What you need to do -
Reproduce each record exactly, leaving out no line.

Available records -
-- ==== Sys2Proof/Laws/Aside.lean ====
section
/-! SUPPORT. Commands that store nothing: what the operations of the links, the cameras, the sessions and the records
leave alone, as one relation between a state and a later one. -/

set_option Elab.async false

namespace Sys2Proof.Machine

/-- `t` has the memory and streams, clusters, self-tests, store, life cycle, power, shadows, blocks in reset and tasks
of `s`. -/
def Aside (s t : State) : Prop :=
  t.fabric = s.fabric ∧ t.clusters = s.clusters ∧ t.rasp = s.rasp ∧ t.mgc.store = s.mgc.store ∧ t.mgc.lifeCycle = s.mgc.lifeCycle
    ∧ t.power = s.power ∧ t.shadow = s.shadow ∧ t.resets = s.resets ∧ t.amt.tasks = s.amt.tasks

namespace Aside
variable {s t u : State}
theorem refl (s : State) : Aside s s := ⟨rfl, rfl, rfl, rfl, rfl, rfl, rfl, rfl, rfl⟩
theorem trans (h : Aside s t) (k : Aside t u) : Aside s u := by
  unfold Aside at *
  obtain ⟨a, b, c, d, e, f, g, i, j⟩ := h
  obtain ⟨a', b', c', d', e', f', g', i', j'⟩ := k
  exact ⟨a'.trans a, b'.trans b, c'.trans c, d'.trans d, e'.trans e, f'.trans f, g'.trans g, i'.trans i, j'.trans j⟩
/-- A single operation. -/
theorem step (h : Aside s t) (k : Aside t u) : Aside s u := h.trans k
theorem cut {b : Prop} (h : Aside s t) (k : Aside s t → b) : b := k h
theorem ite {c : Prop} [Decidable c] (h : Aside s t) (k : Aside s u) : Aside s (if c then t else u) := by
  split
  · exact h
  · exact k
theorem foldl {α : Type} {f : State → α → State} {l : List α} (h : Aside s t) (hf : ∀ u x, Aside s u → Aside s (f u x)) :
    Aside s (l.foldl f t) := by
  induction l generalizing t with
  | nil => exact h
  | cons x l ih => exact ih (hf t x h)
theorem foldl_fst {α β : Type} {f : State × β → α → State × β} {l : List α} {t : State × β} (h : Aside s t.1)
    (hf : ∀ u x, Aside s u.1 → Aside s (f u x).1) : Aside s (l.foldl f t).1 := by
  induction l generalizing t with
  | nil => exact h
  | cons x l ih => exact ih (hf t x h)
theorem foldl_snd {α β : Type} {f : β × State → α → β × State} {l : List α} {t : β × State} (h : Aside s t.2)
    (hf : ∀ u x, Aside s u.2 → Aside s (f u x).2) : Aside s (l.foldl f t).2 := by
  induction l generalizing t with
  | nil => exact h
  | cons x l ih => exact ih (hf t x h)
end Aside

theorem State.wr_aside {z0 z1 : State} {a1 a2 a3 a4 a5} (h1 : Aside z0 z1) : Aside z0 (State.wr z1 a1 a2 a3 a4 a5) := by
  exact h1.step ⟨rfl, rfl, rfl, rfl, rfl, rfl, rfl, rfl, rfl⟩

theorem State.count_aside {z0 z1 : State} {a1 a2 a3 a4 a5} (h1 : Aside z0 z1) : Aside z0 (State.count z1 a1 a2 a3 a4 a5) := by
  unfold State.count
  refine State.wr_aside ?_
  assumption

theorem State.draw_aside {z0 z1 : State} (h1 : Aside z0 z1) : Aside z0 (State.draw z1).2 := by
  exact h1.step ⟨rfl, rfl, rfl, rfl, rfl, rfl, rfl, rfl, rfl⟩

theorem State.drawBytes_aside {z0 z1 : State} {a1} (h1 : Aside z0 z1) : Aside z0 (State.drawBytes z1 a1).2 := by
  exact h1.step ⟨rfl, rfl, rfl, rfl, rfl, rfl, rfl, rfl, rfl⟩

theorem State.setPort_aside {z0 z1 : State} {a1 a2} (h1 : Aside z0 z1) : Aside z0 (State.setPort z1 a1 a2) := by
  unfold State.setPort
  refine Aside.step ?_ ⟨rfl, rfl, rfl, rfl, rfl, rfl, rfl, rfl, rfl⟩
  assumption

theorem State.emit_aside {z0 z1 : State} {a1} (h1 : Aside z0 z1) : Aside z0 (State.emit z1 a1) := by
  exact h1.step ⟨rfl, rfl, rfl, rfl, rfl, rfl, rfl, rfl, rfl⟩

theorem pumpN_aside {z0 z1 : State} {a1 a2} (h1 : Aside z0 z1) : Aside z0 (pumpN a1 a2 z1) := by
  induction a2 generalizing z1 with
  | zero => exact h1
  | succ n ih =>
    unfold pumpN
    extract_lets
    split
    · exact State.setPort_aside h1
    · exact ih (State.emit_aside (State.setPort_aside h1))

Result for this exercise -
-- ==== Sys2Proof/Laws/Aside.lean ====
section
/-! SUPPORT. Commands that store nothing: what the operations of the links, the cameras, the sessions and the records
leave alone, as one relation between a state and a later one. -/

set_option Elab.async false

namespace Sys2Proof.Machine

/-- `t` has the memory and streams, clusters, self-tests, store, life cycle, power, shadows, blocks in reset and tasks
of `s`. -/
def Aside (s t : State) : Prop :=
  t.fabric = s.fabric ∧ t.clusters = s.clusters ∧ t.rasp = s.rasp ∧ t.mgc.store = s.mgc.store ∧ t.mgc.lifeCycle = s.mgc.lifeCycle
    ∧ t.power = s.power ∧ t.shadow = s.shadow ∧ t.resets = s.resets ∧ t.amt.tasks = s.amt.tasks

namespace Aside
variable {s t u : State}
theorem refl (s : State) : Aside s s := ⟨rfl, rfl, rfl, rfl, rfl, rfl, rfl, rfl, rfl⟩
theorem trans (h : Aside s t) (k : Aside t u) : Aside s u := by
  unfold Aside at *
  obtain ⟨a, b, c, d, e, f, g, i, j⟩ := h
  obtain ⟨a', b', c', d', e', f', g', i', j'⟩ := k
  exact ⟨a'.trans a, b'.trans b, c'.trans c, d'.trans d, e'.trans e, f'.trans f, g'.trans g, i'.trans i, j'.trans j⟩
/-- A single operation. -/
theorem step (h : Aside s t) (k : Aside t u) : Aside s u := h.trans k
theorem cut {b : Prop} (h : Aside s t) (k : Aside s t → b) : b := k h
theorem ite {c : Prop} [Decidable c] (h : Aside s t) (k : Aside s u) : Aside s (if c then t else u) := by
  split
  · exact h
  · exact k
theorem foldl {α : Type} {f : State → α → State} {l : List α} (h : Aside s t) (hf : ∀ u x, Aside s u → Aside s (f u x)) :
    Aside s (l.foldl f t) := by
  induction l generalizing t with
  | nil => exact h
  | cons x l ih => exact ih (hf t x h)
theorem foldl_fst {α β : Type} {f : State × β → α → State × β} {l : List α} {t : State × β} (h : Aside s t.1)
    (hf : ∀ u x, Aside s u.1 → Aside s (f u x).1) : Aside s (l.foldl f t).1 := by
  induction l generalizing t with
  | nil => exact h
  | cons x l ih => exact ih (hf t x h)
theorem foldl_snd {α β : Type} {f : β × State → α → β × State} {l : List α} {t : β × State} (h : Aside s t.2)
    (hf : ∀ u x, Aside s u.2 → Aside s (f u x).2) : Aside s (l.foldl f t).2 := by
  induction l generalizing t with
  | nil => exact h
  | cons x l ih => exact ih (hf t x h)
end Aside

theorem State.wr_aside {z0 z1 : State} {a1 a2 a3 a4 a5} (h1 : Aside z0 z1) : Aside z0 (State.wr z1 a1 a2 a3 a4 a5) := by
  exact h1.step ⟨rfl, rfl, rfl, rfl, rfl, rfl, rfl, rfl, rfl⟩

theorem State.count_aside {z0 z1 : State} {a1 a2 a3 a4 a5} (h1 : Aside z0 z1) : Aside z0 (State.count z1 a1 a2 a3 a4 a5) := by
  unfold State.count
  refine State.wr_aside ?_
  assumption

theorem State.draw_aside {z0 z1 : State} (h1 : Aside z0 z1) : Aside z0 (State.draw z1).2 := by
  exact h1.step ⟨rfl, rfl, rfl, rfl, rfl, rfl, rfl, rfl, rfl⟩

theorem State.drawBytes_aside {z0 z1 : State} {a1} (h1 : Aside z0 z1) : Aside z0 (State.drawBytes z1 a1).2 := by
  exact h1.step ⟨rfl, rfl, rfl, rfl, rfl, rfl, rfl, rfl, rfl⟩

theorem State.setPort_aside {z0 z1 : State} {a1 a2} (h1 : Aside z0 z1) : Aside z0 (State.setPort z1 a1 a2) := by
  unfold State.setPort
  refine Aside.step ?_ ⟨rfl, rfl, rfl, rfl, rfl, rfl, rfl, rfl, rfl⟩
  assumption

theorem State.emit_aside {z0 z1 : State} {a1} (h1 : Aside z0 z1) : Aside z0 (State.emit z1 a1) := by
  exact h1.step ⟨rfl, rfl, rfl, rfl, rfl, rfl, rfl, rfl, rfl⟩

theorem pumpN_aside {z0 z1 : State} {a1 a2} (h1 : Aside z0 z1) : Aside z0 (pumpN a1 a2 z1) := by
  induction a2 generalizing z1 with
  | zero => exact h1
  | succ n ih =>
    unfold pumpN
    extract_lets
    split
    · exact State.setPort_aside h1
    · exact ih (State.emit_aside (State.setPort_aside h1))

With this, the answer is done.